(Saved entries)

-- ==== Sys2Proof/Laws/State.lean ====
section
/-! SUPPORT. What the small operations on harts, states and the package do to each field. -/

namespace Sys2Proof.Machine

/-! ### Harts -/

@[simp] theorem Hart.setX_v (h : Hart) (r : BitVec 5) (v : Dword) : (h.setX r v).v = h.v := by unfold Hart.setX; split <;> rfl
@[simp] theorem Hart.setX_m (h : Hart) (r : BitVec 5) (v : Dword) : (h.setX r v).m = h.m := by unfold Hart.setX; split <;> rfl
@[simp] theorem Hart.setX_cc (h : Hart) (r : BitVec 5) (v : Dword) : (h.setX r v).cc = h.cc := by unfold Hart.setX; split <;> rfl
@[simp] theorem Hart.setX_pc (h : Hart) (r : BitVec 5) (v : Dword) : (h.setX r v).pc = h.pc := by unfold Hart.setX; split <;> rfl
@[simp] theorem Hart.setX_priv (h : Hart) (r : BitVec 5) (v : Dword) : (h.setX r v).priv = h.priv := by unfold Hart.setX; split <;> rfl
@[simp] theorem Hart.setX_fcsr (h : Hart) (r : BitVec 5) (v : Dword) : (h.setX r v).fcsr = h.fcsr := by unfold Hart.setX; split <;> rfl
@[simp] theorem Hart.setX_vl (h : Hart) (r : BitVec 5) (v : Dword) : (h.setX r v).vl = h.vl := by unfold Hart.setX; split <;> rfl
@[simp] theorem Hart.setX_vstart (h : Hart) (r : BitVec 5) (v : Dword) : (h.setX r v).vstart = h.vstart := by unfold Hart.setX; split <;> rfl
@[simp] theorem Hart.setX_mvl (h : Hart) (r : BitVec 5) (v : Dword) : (h.setX r v).mvl = h.mvl := by unfold Hart.setX; split <;> rfl
@[simp] theorem Hart.setX_mvc (h : Hart) (r : BitVec 5) (v : Dword) : (h.setX r v).mvc = h.mvc := by unfold Hart.setX; split <;> rfl
@[simp] theorem Hart.setX_rngkey (h : Hart) (r : BitVec 5) (v : Dword) : (h.setX r v).rngkey = h.rngkey := by unfold Hart.setX; split <;> rfl
@[simp] theorem Hart.setX_rngctr (h : Hart) (r : BitVec 5) (v : Dword) : (h.setX r v).rngctr = h.rngctr := by unfold Hart.setX; split <;> rfl
@[simp] theorem Hart.setX_tguard (h : Hart) (r : BitVec 5) (v : Dword) : (h.setX r v).tguard = h.tguard := by unfold Hart.setX; split <;> rfl
@[simp] theorem Hart.setX_tlate (h : Hart) (r : BitVec 5) (v : Dword) : (h.setX r v).tlate = h.tlate := by unfold Hart.setX; split <;> rfl
@[simp] theorem Hart.setX_instret (h : Hart) (r : BitVec 5) (v : Dword) : (h.setX r v).instret = h.instret := by unfold Hart.setX; split <;> rfl
@[simp] theorem Hart.setX_gangid (h : Hart) (r : BitVec 5) (v : Dword) : (h.setX r v).gangid = h.gangid := by unfold Hart.setX; split <;> rfl
@[simp] theorem Hart.setX_gidx (h : Hart) (r : BitVec 5) (v : Dword) : (h.setX r v).gidx = h.gidx := by unfold Hart.setX; split <;> rfl
@[simp] theorem Hart.setX_gangsz (h : Hart) (r : BitVec 5) (v : Dword) : (h.setX r v).gangsz = h.gangsz := by unfold Hart.setX; split <;> rfl
@[simp] theorem Hart.setX_ctxid (h : Hart) (r : BitVec 5) (v : Dword) : (h.setX r v).ctxid = h.ctxid := by unfold Hart.setX; split <;> rfl
@[simp] theorem Hart.setX_tid (h : Hart) (r : BitVec 5) (v : Dword) : (h.setX r v).tid = h.tid := by unfold Hart.setX; split <;> rfl
@[simp] theorem Hart.setX_epc (h : Hart) (r : BitVec 5) (v : Dword) : (h.setX r v).epc = h.epc := by unfold Hart.setX; split <;> rfl
@[simp] theorem Hart.setX_ecause (h : Hart) (r : BitVec 5) (v : Dword) : (h.setX r v).ecause = h.ecause := by unfold Hart.setX; split <;> rfl
@[simp] theorem Hart.setX_eval (h : Hart) (r : BitVec 5) (v : Dword) : (h.setX r v).eval = h.eval := by unfold Hart.setX; split <;> rfl
@[simp] theorem Hart.setX_eslice (h : Hart) (r : BitVec 5) (v : Dword) : (h.setX r v).eslice = h.eslice := by unfold Hart.setX; split <;> rfl
@[simp] theorem Hart.setX_estat (h : Hart) (r : BitVec 5) (v : Dword) : (h.setX r v).estat = h.estat := by unfold Hart.setX; split <;> rfl
@[simp] theorem Hart.setX_restart (h : Hart) (r : BitVec 5) (v : Dword) : (h.setX r v).restart = h.restart := by unfold Hart.setX; split <;> rfl
@[simp] theorem Hart.setX_sb (h : Hart) (r : BitVec 5) (v : Dword) : (h.setX r v).sb = h.sb := by unfold Hart.setX; split <;> rfl
@[simp] theorem Hart.setX_sfq (h : Hart) (r : BitVec 5) (v : Dword) : (h.setX r v).sfq = h.sfq := by unfold Hart.setX; split <;> rfl
@[simp] theorem Hart.setX_vdq (h : Hart) (r : BitVec 5) (v : Dword) : (h.setX r v).vdq = h.vdq := by unfold Hart.setX; split <;> rfl
@[simp] theorem Hart.setX_bar (h : Hart) (r : BitVec 5) (v : Dword) : (h.setX r v).bar = h.bar := by unfold Hart.setX; split <;> rfl
@[simp] theorem Hart.setX_subs (h : Hart) (r : BitVec 5) (v : Dword) : (h.setX r v).subs = h.subs := by unfold Hart.setX; split <;> rfl
@[simp] theorem Hart.setX_pubs (h : Hart) (r : BitVec 5) (v : Dword) : (h.setX r v).pubs = h.pubs := by unfold Hart.setX; split <;> rfl
@[simp] theorem Hart.setX_copyErrs (h : Hart) (r : BitVec 5) (v : Dword) : (h.setX r v).copyErrs = h.copyErrs := by unfold Hart.setX; split <;> rfl
@[simp] theorem Hart.setX_deadline (h : Hart) (r : BitVec 5) (v : Dword) : (h.setX r v).deadline = h.deadline := by unfold Hart.setX; split <;> rfl
@[simp] theorem Hart.setX_further (h : Hart) (r : BitVec 5) (v : Dword) : (h.setX r v).further = h.further := by unfold Hart.setX; split <;> rfl
@[simp] theorem Hart.setX_uncorrectable (h : Hart) (r : BitVec 5) (v : Dword) : (h.setX r v).uncorrectable = h.uncorrectable := by unfold Hart.setX; split <;> rfl
@[simp] theorem Hart.setX_notice (h : Hart) (r : BitVec 5) (v : Dword) : (h.setX r v).notice = h.notice := by unfold Hart.setX; split <;> rfl
@[simp] theorem Hart.setX_noticeWord (h : Hart) (r : BitVec 5) (v : Dword) : (h.setX r v).noticeWord = h.noticeWord := by unfold Hart.setX; split <;> rfl
@[simp] theorem Hart.setX_kill (h : Hart) (r : BitVec 5) (v : Dword) : (h.setX r v).kill = h.kill := by unfold Hart.setX; split <;> rfl
@[simp] theorem Hart.setX_preempt (h : Hart) (r : BitVec 5) (v : Dword) : (h.setX r v).preempt = h.preempt := by unfold Hart.setX; split <;> rfl
@[simp] theorem Hart.setX_pend (h : Hart) (r : BitVec 5) (v : Dword) : (h.setX r v).pend = h.pend := by unfold Hart.setX; split <;> rfl
@[simp] theorem Hart.setX_launchAt (h : Hart) (r : BitVec 5) (v : Dword) : (h.setX r v).launchAt = h.launchAt := by unfold Hart.setX; split <;> rfl
@[simp] theorem Hart.setX_launchCode (h : Hart) (r : BitVec 5) (v : Dword) : (h.setX r v).launchCode = h.launchCode := by unfold Hart.setX; split <;> rfl
@[simp] theorem Hart.setX_ahead (h : Hart) (r : BitVec 5) (v : Dword) : (h.setX r v).ahead = h.ahead := by unfold Hart.setX; split <;> rfl
@[simp] theorem Hart.setX_amid (h : Hart) (r : BitVec 5) (v : Dword) : (h.setX r v).amid = h.amid := by unfold Hart.setX; split <;> rfl
@[simp] theorem Hart.setX_waitAt (h : Hart) (r : BitVec 5) (v : Dword) : (h.setX r v).waitAt = h.waitAt := by unfold Hart.setX; split <;> rfl
@[simp] theorem Hart.setX_waitTags (h : Hart) (r : BitVec 5) (v : Dword) : (h.setX r v).waitTags = h.waitTags := by unfold Hart.setX; split <;> rfl
@[simp] theorem Hart.setX_waitTrap (h : Hart) (r : BitVec 5) (v : Dword) : (h.setX r v).waitTrap = h.waitTrap := by unfold Hart.setX; split <;> rfl
@[simp] theorem Hart.setX_waitFlags (h : Hart) (r : BitVec 5) (v : Dword) : (h.setX r v).waitFlags = h.waitFlags := by unfold Hart.setX; split <;> rfl
@[simp] theorem Hart.setX_head (h : Hart) (r : BitVec 5) (v : Dword) : (h.setX r v).head = h.head := by unfold Hart.setX; split <;> rfl
@[simp] theorem Hart.setX_pauseLeft (h : Hart) (r : BitVec 5) (v : Dword) : (h.setX r v).pauseLeft = h.pauseLeft := by unfold Hart.setX; split <;> rfl
@[simp] theorem Hart.setX_atWait (h : Hart) (r : BitVec 5) (v : Dword) : (h.setX r v).atWait = h.atWait := by unfold Hart.setX; split <;> rfl
@[simp] theorem Hart.setX_slot (h : Hart) (r : BitVec 5) (v : Dword) : (h.setX r v).slot = h.slot := by unfold Hart.setX; split <;> rfl
@[simp] theorem Hart.setX_poolDie (h : Hart) (r : BitVec 5) (v : Dword) : (h.setX r v).poolDie = h.poolDie := by unfold Hart.setX; split <;> rfl
@[simp] theorem Hart.setX_poolSecure (h : Hart) (r : BitVec 5) (v : Dword) : (h.setX r v).poolSecure = h.poolSecure := by unfold Hart.setX; split <;> rfl
@[simp] theorem Hart.setX_pbmp (h : Hart) (r : BitVec 5) (v : Dword) : (h.setX r v).pbmp = h.pbmp := by unfold Hart.setX; split <;> rfl
@[simp] theorem Hart.setX_status (h : Hart) (r : BitVec 5) (v : Dword) : (h.setX r v).status = h.status := by unfold Hart.setX; split <;> rfl
@[simp] theorem Hart.setX_dying (h : Hart) (r : BitVec 5) (v : Dword) : (h.setX r v).dying = h.dying := by unfold Hart.setX; split <;> rfl
@[simp] theorem Hart.setX_gang (h : Hart) (r : BitVec 5) (v : Dword) : (h.setX r v).gang = h.gang := by unfold Hart.setX; split <;> rfl
@[simp] theorem Hart.setX_clock (h : Hart) (r : BitVec 5) (v : Dword) : (h.setX r v).clock = h.clock := by unfold Hart.setX; split <;> rfl
@[simp] theorem Hart.setX_observed (h : Hart) (r : BitVec 5) (v : Dword) : (h.setX r v).observed = h.observed := by unfold Hart.setX; split <;> rfl
@[simp] theorem Hart.setX_armed (h : Hart) (r : BitVec 5) (v : Dword) : (h.setX r v).armed = h.armed := by unfold Hart.setX; split <;> rfl
@[simp] theorem Hart.setX_missAt (h : Hart) (r : BitVec 5) (v : Dword) : (h.setX r v).missAt = h.missAt := by unfold Hart.setX; split <;> rfl
@[simp] theorem Hart.setX_chunkBits (h : Hart) (r : BitVec 5) (v : Dword) : (h.setX r v).chunkBits = h.chunkBits := by unfold Hart.setX; split <;> rfl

§ WHAT THE EXERCISE ASKS
Of the entries above, transcribe exactly those lines that fall between the line containing "h.restart := by unfold Hart.setX; split <;> rfl" and the line containing "h.uncorrectable := by unfold Hart.setX; split <;> rfl", together with those two lines.

§ ANSWER FOR THIS EXERCISE
@[simp] theorem Hart.setX_restart (h : Hart) (r : BitVec 5) (v : Dword) : (h.setX r v).restart = h.restart := by unfold Hart.setX; split <;> rfl
@[simp] theorem Hart.setX_sb (h : Hart) (r : BitVec 5) (v : Dword) : (h.setX r v).sb = h.sb := by unfold Hart.setX; split <;> rfl
@[simp] theorem Hart.setX_sfq (h : Hart) (r : BitVec 5) (v : Dword) : (h.setX r v).sfq = h.sfq := by unfold Hart.setX; split <;> rfl
@[simp] theorem Hart.setX_vdq (h : Hart) (r : BitVec 5) (v : Dword) : (h.setX r v).vdq = h.vdq := by unfold Hart.setX; split <;> rfl
@[simp] theorem Hart.setX_bar (h : Hart) (r : BitVec 5) (v : Dword) : (h.setX r v).bar = h.bar := by unfold Hart.setX; split <;> rfl
@[simp] theorem Hart.setX_subs (h : Hart) (r : BitVec 5) (v : Dword) : (h.setX r v).subs = h.subs := by unfold Hart.setX; split <;> rfl
@[simp] theorem Hart.setX_pubs (h : Hart) (r : BitVec 5) (v : Dword) : (h.setX r v).pubs = h.pubs := by unfold Hart.setX; split <;> rfl
@[simp] theorem Hart.setX_copyErrs (h : Hart) (r : BitVec 5) (v : Dword) : (h.setX r v).copyErrs = h.copyErrs := by unfold Hart.setX; split <;> rfl
@[simp] theorem Hart.setX_deadline (h : Hart) (r : BitVec 5) (v : Dword) : (h.setX r v).deadline = h.deadline := by unfold Hart.setX; split <;> rfl
@[simp] theorem Hart.setX_further (h : Hart) (r : BitVec 5) (v : Dword) : (h.setX r v).further = h.further := by unfold Hart.setX; split <;> rfl
@[simp] theorem Hart.setX_uncorrectable (h : Hart) (r : BitVec 5) (v : Dword) : (h.setX r v).uncorrectable = h.uncorrectable := by unfold Hart.setX; split <;> rfl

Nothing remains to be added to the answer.